Чель поразилась, с какой легкостью пока давалось матери повествование. Долгие годы та вообще отказывалась говорить хоть что-нибудь об отцовских посланиях из застенков, и потому сейчас Чель не смела перебивать ее вопросами.
— Но Чиам был настроен гораздо более воинственно, чем твой отец, — продолжала Хаана. — Он грозился расправиться с любым из нас, кто пойдет в услужение к «ладинос», и поклялся убивать их, как только представится случай. Он хотел уничтожать их так же безжалостно, как они уничтожали нас. Даже письма отца казались Чиаму написанными слишком мягко. Они в свое время много спорили между собой, но оставались самыми близкими друг другу людьми. Когда Алвара схватили, я догадывалась — Чиам сделает все, чтобы освободить его. Все знали, что заключенных можно было выкупить, если заплатить достаточно, и Чиам сошелся с тюремщиками в Санта-Крусе. За твоего отца назначили плату в сто тысяч кетцалей.[32]
Чель вскочила с места:
— Так вот зачем Чиам отправился на поиски затерянного города! Почему же ты мне раньше никогда об этом не рассказывала?
— Чиам сам не хотел, чтобы люди узнали о его сделке с «ладинос», пусть даже ради спасения своего кузена.
К тому же даже если бы он нашел сокровища, то едва ли гордился бы тем, что обворовал своих предков, чтобы подкупить врагов. И все же он отправился в путь. А через двадцать дней вернулся и рассказал о своей находке.

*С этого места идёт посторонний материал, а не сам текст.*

/-- V-HOST-1 to V-HOST-3 and the map's boundaries. -/
theorem test_host_reads :
    State.reset.readLocation (locationOf 0x1C00#16) = some 0x80#8 ∧
    State.reset.readLocation (locationOf 0x1C01#16) = some 0x30#8 ∧
    State.reset.readLocation (locationOf 0x1C03#16) = some 0x00#8 ∧
    locationOf 0x17FF#16 = .pix 6143 ∧ locationOf 0x1800#16 = .fb 0 ∧
    locationOf 0x1AFF#16 = .fb 767 ∧ locationOf 0x1B00#16 = .unmapped ∧
    locationOf 0x1BFF#16 = .unmapped ∧ locationOf 0x1C02#16 = .opArg ∧
    locationOf 0x1C04#16 = .errStatus ∧ locationOf 0x1C05#16 = .errInfo ∧
    locationOf 0x1C06#16 = .sticky ∧ locationOf 0x1C07#16 = .unmapped ∧
    locationOf 0xFFFF#16 = .unmapped := by decide

/-- V-HOST-4: `WR 0x0514, 0x00` is pixel (10, 20). -/
theorem test_host_write_pix :
    check (perform (.memWrite 0x0514#16 0x00#8) State.reset) (fun t => t.pix == [(1300, 0x00#8)])
      = true := by decide +kernel

/-- V-HOST-6 to V-HOST-9. -/
theorem test_host_refusals :
    [HostAction.memWrite 0x1800#16 0x12#8, .memWrite 0x1C04#16 0x00#8, .memRead 0x1B00#16,
      .memRead 0x1C07#16].all (fun a => check (perform a State.reset) (fun _ => true) == false)
      = true := by decide +kernel

/-- Three different rows written out of order keep the canonical form. -/
theorem test_memory_canonical :
    Memory.write (Memory.write (Memory.write [] 9 1#8) 3 2#8) 9 7#8 = [(3, 2#8), (9, 7#8)] := by decide

/-! ### Witnesses: a concrete input meeting the hypotheses of each statement -/

theorem dimsOk_reset : DimsOk State.reset := ⟨rfl, rfl⟩

theorem dimsOk_withImage (img : Nat → Byte) : DimsOk (withImage img) := ⟨rfl, rfl⟩

theorem pixByte_withImage (img : Nat → Byte) {a : Nat} (h : a < 6144) :
    (withImage img).pixByte a = img a := by
  simp only [withImage, State.pixByte]
  rw [Memory.lookup_map_range img 6144 a, if_pos h]
  rfl

/-- ResetStateAndFreeDraws: the last PIX byte under a host read, the last FB byte under a PIX write. -/
theorem witness_drawStays :
    (6143 < 6144 ∧ HostAction.memRead 0x1C00#16 ≠ .reset ∧
      (∀ v, HostAction.memRead 0x1C00#16 ≠ .memWrite (BitVec.ofNat 16 6143) v) ∧
      ∃ t, perform (.memRead 0x1C00#16) State.reset = .next t) ∧
    (767 < 768 ∧ HostAction.memWrite 0x17FF#16 1#8 ≠ .reset ∧
      isIssue (.memWrite 0x17FF#16 1#8) = false ∧
      ∃ t, perform (.memWrite 0x17FF#16 1#8) State.reset = .next t) :=
  ⟨⟨by decide, by simp, by simp, _, rfl⟩, ⟨by decide, by simp, by decide, _, rfl⟩⟩

/-- StepRunsDecodedOperation, each clause. -/
theorem witness_stepRuns :
    (∃ s : State, s.hostActions = [.reset]) ∧
    (∃ s : State, s.hostActions = .memWrite 0x1C03#16 0x03#8 :: [.reset] ∧
      decode (OpWord.ofBytes s.opArg 0x03#8) = .ok .encode) ∧
    (0xFF06 < 65536 ∧ decodeTableWord 16 0xFF06 = some .fill) :=
  ⟨⟨{ State.reset with hostActions := [.reset] }, rfl⟩,
    ⟨{ State.reset with hostActions := [.memWrite 0x1C03#16 0x03#8, .reset] }, rfl, rfl⟩,
    by decide, rfl⟩

/-- StoppedHostLeavesLastState. -/
theorem witness_stoppedHost : State.reset.hostActions = [] := rfl

/-- ArgIgnoredWithoutOperand: both ends of the range, and a SHOW_IMAGE that answers a next state. -/
theorem witness_argIgnored : (3 ≤ (3#8).toNat ∧ (3#8).toNat ≤ 6) ∧ (3 ≤ (6#8).toNat ∧ (6#8).toNat ≤ 6) ∧
    ∃ t, issue 0x04#8 State.reset = .next t := ⟨by decide, by decide, _, rfl⟩

/-- ReservedWordRecordsConfigurationError: the three ends of the reserved ranges. -/
theorem witness_reserved : ((0x00#8).toNat = 0) ∧ (7 ≤ (0x07#8).toNat) ∧ (7 ≤ (0xFF#8).toNat) := by
  decide

/-- CommandBytesNameOneCommand: the largest page and column. -/
theorem witness_commandBytes : (5#16).toNat ≤ 5 ∧ (127#16).toNat ≤ 127 := by decide

/-- DecodingIsTotalAndUnambiguous, last clause: two words of one OPC. -/
theorem witness_sameOpc : OpWord.opc 0x0501#16 = OpWord.opc 0xFF01#16 := by decide

/-- SelectPageResult: each clause at its boundary. -/
theorem witness_selectPage : 5 < (6#8).toNat ∧ (5#8).toNat ≤ 5 ∧
    (withSink [.ok]).answerAt 0 (.cmd (0xB0#8 ||| 5#8)) = .ok ∧
    (withSink [.fault]).answerAt 0 (.cmd (0xB0#8 ||| 5#8)) = .fault := by decide +kernel

/-- SelectColumnResult: each clause at its boundary. -/
theorem witness_selectColumn : 127 < (128#8).toNat ∧ (127#8).toNat ≤ 127 ∧
    AllOk (withSink [.ok, .ok]) [.cmd 0x0F#8, .cmd 0x17#8] ∧
    FirstFault (withSink [.ok, .fault]) [.cmd 0x0F#8, .cmd 0x17#8] 1 (.cmd 0x17#8) :=
  ⟨by decide, by decide, allOk_of_queue (n := 2) (rest := []) rfl (by decide),
    firstFault_of_queue (k := 1) (rest := []) rfl rfl⟩

/-- AddressingTouchesOnlyOutAndErrors, UpdatesIgnoreEarlierAddressing: the operations exist and the
sink answers 28 transactions ok. -/
theorem witness_addressing : (∃ i : Instr, i = .selectPage 6#8 ∨ i = .selectColumn 6#8) ∧
    (∃ op : Instr, op = .showImage ∨ op = .clear ∨ op = .fill) ∧
    ∀ j tx, j < 28 → (withSink (List.replicate 28 .ok)).answerAt j tx = .ok :=
  ⟨⟨_, .inl rfl⟩, ⟨_, .inl rfl⟩, fun _ tx hj => answerAt_replicate rfl hj tx⟩

/-- EncodeResult, ShowImageResult: matching and mismatching dimensions. -/
theorem witness_dims : DimsOk State.reset ∧ ¬ DimsOk { State.reset with imgW := 127#8 } :=
  ⟨dimsOk_reset, fun h => absurd h.1 (by decide)⟩

/-- EncodeIndependentOfWriteOrder: stores in canonical form, an order of the writes, a second state
with the same image. -/
theorem witness_writeOrder : DimsOk State.reset ∧ Memory.wf 768 [(767, 1#8)] ∧
    (List.range 768).reverse.Perm (List.range 768) ∧
    ∀ a, a < 6144 → ({ State.reset with opArg := 1#8 }).pixByte a = State.reset.pixByte a :=
  ⟨dimsOk_reset, by simp [Memory.wf], List.reverse_perm _, fun _ _ => rfl⟩

/-- SinglePixelEncodesToOneBit: the bottom right pixel. -/
theorem witness_singlePixel : DimsOk (withImage (onePixel 47 127)) ∧ 47 < 48 ∧ 127 < 128 ∧
    ((withImage (onePixel 47 127)).pixByte (47 * 128 + 127)).toNat < 128 ∧
    ∀ a, a < 6144 → a ≠ 47 * 128 + 127 →
      128 ≤ ((withImage (onePixel 47 127)).pixByte a).toNat := by
  refine ⟨dimsOk_withImage _, by decide, by decide, ?_, ?_⟩
  · rw [pixByte_withImage _ (by decide)]; decide
  · intro a ha hne
    rw [pixByte_withImage _ ha, onePixel, if_neg hne]
    decide

/-- EncodePolarity, FillAndClearMatchUniformImages: an all-light and an all-dark image, and a bracket
whose display-off is answered ok. -/
theorem witness_polarity : DimsOk (withImage fun _ => 0x80#8) ∧
    (∀ a, a < 6144 → 128 ≤ ((withImage fun _ => 0x80#8).pixByte a).toNat) ∧
    (∀ a, a < 6144 → ((withImage fun _ => 0x7F#8).pixByte a).toNat < 128) ∧
    ({ withSink [.ok] with bracketClearFill := true }).answerAt 0 (.cmd 0xAE#8) = .ok :=
  ⟨dimsOk_withImage _, fun a ha => by rw [pixByte_withImage _ ha]; decide,
    fun a ha => by rw [pixByte_withImage _ ha]; decide, rfl⟩

/-- EveryFramebufferIsAnEncoding: two images alike up to the threshold and not equal. -/
theorem witness_sameThreshold : DimsOk (withImage fun _ => 0x00#8) ∧ DimsOk (withImage fun _ => 0x7F#8) ∧
    ∀ a, a < 6144 → dark ((withImage fun _ => 0x00#8).pixByte a) =
      dark ((withImage fun _ => 0x7F#8).pixByte a) :=
  ⟨dimsOk_withImage _, dimsOk_withImage _, fun a ha => by
    rw [pixByte_withImage _ ha, pixByte_withImage _ ha]; decide⟩

/-- ShowImageResult, ShowImageOutputTable: an image, every answer ok, and a first fault at the last
transaction. -/
theorem witness_showImage : DimsOk (withSink (List.replicate 26 .ok)) ∧
    (∀ fb, IsImageOf (withSink (List.replicate 26 .ok)) fb →
      AllOk (withSink (List.replicate 26 .ok)) (bracketedPlan fb)) ∧
    IsImageOf (withSink (List.replicate 26 .ok)) (fun i =>
      (withSink (List.replicate 26 .ok)).pack (i / 128) (i % 128)) ∧
    FirstFault (withSink (List.replicate 25 .ok ++ [.fault])) (bracketedPlan fun _ => 0x00#8) 25
      (.cmd 0xAF#8) :=
  ⟨⟨rfl, rfl⟩, fun fb _ => allOk_of_queue (n := 26) (rest := []) (by simp [withSink])
      (by simp [bracketedPlan]),
    isImageOf_pack _, firstFault_of_queue (k := 25) (rest := []) rfl rfl⟩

По его словам, там оказалось столько золота и оникса, что Киакикс мог безбедно прожить на вырученные деньги пятьдесят лет.
Конец истории Чель знала. Двоюродный брат отца внушал жителям деревни, что души их предков по-прежнему обитали там, глубоко в джунглях, и обокрасть их значило разгневать богов. Он считал затерянный город духовными вратами в иные миры, свидетельством того могущества, которого достигли когда-то майя, и предвестником славы, ожидающей их в будущем. Поэтому, увидев руины воочию, он не посмел потревожить ни единого драгоценного камня или унести домой хотя бы один предмет, обретший там свое место навсегда.
Проблема заключалась в том, что ему никто не поверил. Найти сокровища и просто оставить их на месте? — над ним долго еще потешалась вся деревня. Тогда Чиам не выдержал издевок и заявил, что готов на деле доказать каждое свое слово и отвести группу соплеменников к тому месту в джунглях. Но сделать этого он не успел. В числе десятков других революционеров из Петена он был повешен солдатами армии правительства.